Catholic nun makes Ironman history – again.
SPOKANE, Wash. — Next week, some of the toughest athletes in the world will compete in the Ironman World Championships in Kona, Hawaii. Among them will be an 84-year old Catholic nun from Spokane who is about to make Ironman history – again.
Sister Madonna Buder’s story is part of Ironman lore. She says a message from God got her to take up running at age 49. 35 years and hundreds of races later, she’s still going strong and has opened up several Ironman age groups for women. She says she keeps herself busy on the grueling Ironman course by keeping up a constant dialogue with God.
“When they say ‘you’ve got God on your side,’ I say, so do you! You just have to refer to him,” Sister Buder says.
When she crosses the finish line at Kona next week, she’ll be the oldest Ironman finisher in history. She’ll win her age group, no question. She’s the only competitor, after all.
Her goal? “Finish. Just finish and get it over with.”
Her Ironman path has been trailblazing, for sure. The obvious question: when will she stop? Sister Buder says it’s up to God to decide. But, you could argue she’s received some pretty strong hints about that already.
One hint came in Boston in 2013. Sister Buder was at mile 21 when the bomb went off.
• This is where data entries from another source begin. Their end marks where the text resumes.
/-- The entries of several queues that may be admitted. -/
def allEntries (cp : Nat) : List Subq → State → Except State (State × List Entry)
  | [], s => .ok (s, [])
  | q :: r, s => match entriesOf s cp q with
    | .error t => .error t
    | .ok (t, es) => match allEntries cp r t with
      | .error u => .error u
      | .ok (u, fs) => .ok (u, es ++ fs)

/-- GRAPH_ADMISSION (R279): one entry of the queues of a command processor, once everything it has to read has answered. -/
def graphAdmission (s : State) (cp : Nat) : State :=
  if 64 ≤ admitted s cp then s
  else
    let s0 := readBells s cp
    match subqHeads cp (rungBells s0 cp) s0 with
    | .error t => keepAsked s0 t
    | .ok (s1, qs) => match allEntries cp qs s1 with
      | .error t => keepAsked s1 t
      | .ok (s2, es) => match bestBy entryFirst (es.filter (fun e => !switchBars s2 e.ctx e.batch)) with
        | none => s2
        | some e => match qs.find? (fun q => q.ctx == e.ctx) with
          | none => s2
          | some q => match takeEntry s2 cp q e with
            | .error t => keepAsked s2 t
            | .ok s3 => match openGraph s3 cp e with
              | .error t => keepAsked s2 t
              | .ok t => t

/-- GRAPH_ADMISSION: command processor a. -/
def execGraphAdmission (s : State) : Host.Outcome State Fault Refusal := .next (graphAdmission s s.arg.a)

/-! ### Kernels (R284 to R286) -/

/-- A slot that holds no live kernel: the lowest never used, then the one that completed least recently (log 9). -/
def kerSlot (s : State) : Option Nat :=
  match firstNat (fun k => (getKer s k).gen == 0) 256 with
  | some k => some k
  | none => bestBy (fun a b => decide ((getKer s a).ended < (getKer s b).ended))
      ((List.range 256).filter (fun k => (getKer s k).st == .complete))

def kerHandle (k : Nat) (x : Kernel) : BitVec 32 := BitVec.ofNat 32 (x.gen * 256 + k)

/-- A slot is taken by the kernel of a node. -/
def kerTake (s : State) (k g i cp : Nat) (x : Graph) (n : Node) (layer : Nat) : State :=
  putKer s k
    { gen := nextGen (getKer s k).gen 24, st := .ready, ctx := x.ctx, entry := BitVec.ofNat 32 (fld (n.word 0) 31 0)
      first := n.kFirst, count := n.kCount, domain := fld (n.word 1) 33 32, mode := fld (n.word 1) 36 36 == 1
      args := n.word 2, layer := layer, prio := x.prio, batch := x.batch, live := 0, status := 0, wakes := 0
      graph := some (g, i), ended := 0, cp := cp }

/-- The wake of one core (R285). -/
def wakeMsg (s : State) (die : Nat) (h : BitVec 32) (x : Kernel) : Msg :=
  { unitMessage s (.cp die) die 3 x.entry 0 (x.args.toNat + h.toNat * 2 ^ 64) (.wake h) with clock := chipClock s }

/-- The die whose command processor sends a core its wake; a peer chip's wakes leave from the die that starts the
kernel. -/
def wakeDie (s : State) (cp n : Nat) : Nat := if n < nCores then dieOf (getCore s n).pos else cp

/-- The wake flood: every core of the range is sent one message; LIVE becomes COUNT (R284, R285). -/
def kerFlood (s : State) (k : Nat) : State :=
  let x := getKer s k
  let h := kerHandle k x
  let s := putKer s k { x with st := .waking, live := x.count, wakes := x.count }
  (List.range x.count).foldl (fun t j =>
    let n := x.first + j
    unitSend t (.cp (wakeDie t x.cp n)) x.ctx (wakeDie t x.cp n) n (wakeMsg t (wakeDie t x.cp n) h x)) s

/-- KERNEL_RUNNING (R284): every wake has been delivered or dropped. -/
def kernelRunning (s : State) (k : Nat) : State :=
  let x := getKer s k
  if x.st = .waking ∧ x.wakes = 0 then putKer s k { x with st := .running } else s

/-- KERNEL_RUNNING: slot a. -/
def execKernelRunning (s : State) : Host.Outcome State Fault Refusal := .next (kernelRunning s s.arg.a)

/-! ### Starting a node (R281, R283, R288) -/

/-- The first index of launched kernels' nodes, above every index a submission entry may name. -/
def launchedFrom : Nat := 4096

/-- Whether a ready node may be selected: a kernel node needs a free slot unless its launch has taken one. -/
def startable (s : State) (i : Nat) (n : Node) : Bool :=
  n.st == .ready && (n.kind != 0 || decide (launchedFrom ≤ i) || (kerSlot s).isSome)

/-- The ready nodes of a command processor: graph, PRIO, ready time, node. -/
def readyNodes (s : State) (cp : Nat) : List (Nat × Nat × Nat × Nat) :=
  (s.un.graphs.filter (fun p => p.2.cp == cp && p.2.ended.isNone)).flatMap (fun p =>
    (p.2.nodes.filter (fun q => startable s q.1 q.2)).map (fun q => (p.1, p.2.prio, q.2.readyAt, q.1)))

/-- Highest PRIO, then ready earliest, then the lower index (R283). -/
def nodeFirst (a b : Nat × Nat × Nat × Nat) : Bool :=
  decide (b.2.1 < a.2.1) || (a.2.1 == b.2.1 && (decide (a.2.2.1 < b.2.2.1) ||
    (a.2.2.1 == b.2.2.1 && decide (a.2.2.2 < b.2.2.2))))

def setNode (s : State) (g i : Nat) (f : Node → Node) : State :=
  match getGraph s g with
  | none => s
  | some x => putGraph s g (x.putNode i (f (x.node i)))

/-- A kernel node: the layer rule, then its kernel starts (R284, R288). -/
def startKernel (s : State) (g i : Nat) (x : Graph) (n : Node) : State :=
  let lay := n.layer
  let cur := layerCur s x.ctx lay
  if lay ≠ 0xFFFF ∧ lay + 1 < x.top then endGraph s g 4 i
  else if lay ≠ 0xFFFF ∧ serialLt x.batch cur then endGraph s g 2 i
  else if lay ≠ 0xFFFF ∧ x.batch ≠ cur then setNode s g i (fun m => { m with st := .held })
  else
    let go (t : State) (k : Nat) : State :=
      let y := { x with top := if lay = 0xFFFF then x.top else max x.top (lay + 1) }
      kerFlood (putGraph t g (y.putNode i { n with st := .running, job := (kerHandle k (getKer t k)).toNat })) k
    if launchedFrom ≤ i then go s (n.job % 256)
    else match kerSlot s with
      | none => s
      | some k => go (kerTake s k g i x.cp x n lay) k

/-- A copy for a node starts in the engine of cluster 0 of the command processor's die (DESIGN CHOICE, log 17). -/
def nodeCopy (s : State) (g i : Nat) (x : Graph) (b : BitVec 384) : Option State :=
  (xferSlot s (x.cp * 32)).map (fun slot =>
    xferStart s (x.cp * 32) slot { Xfer.fresh with
      st := .running, block := b, forWhom := .node g i, ctx := x.ctx, asid := ctxAsid s x.ctx })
“I just went numb… I was in shock,” she says, of learning what had happened that day. “After that, everything seemed trivial. What we were doing seemed crazy, in compared to the reality of the situation.”
But, life would go on – and, so would she. Until another hint from up above one year later. She crashed on a routine bike ride in Spokane.
“I thought when I got my fractured pelvis on March 15th that he was giving me a strong message.”
A fractured pelvis would sideline athletes half her age. But, you can’t keep a good nun down. Six months later, Sister Buder says she’s finally feeling back to normal, ready to complete the 2.4 mile swim, 112 mile bike and 26.2 mile run alongside some of the best in the world. She says she doesn’t understand why people think she’s such a big deal. Part of the humility that comes from being a nun, perhaps.
Competing now is harder than ever, but she’s still going. After all, she has history to make, more age groups to open and more of God’s creation to enjoy.
“There are all sorts of things you can learn and you learn them from being out in nature. Which is what I love about the sport.”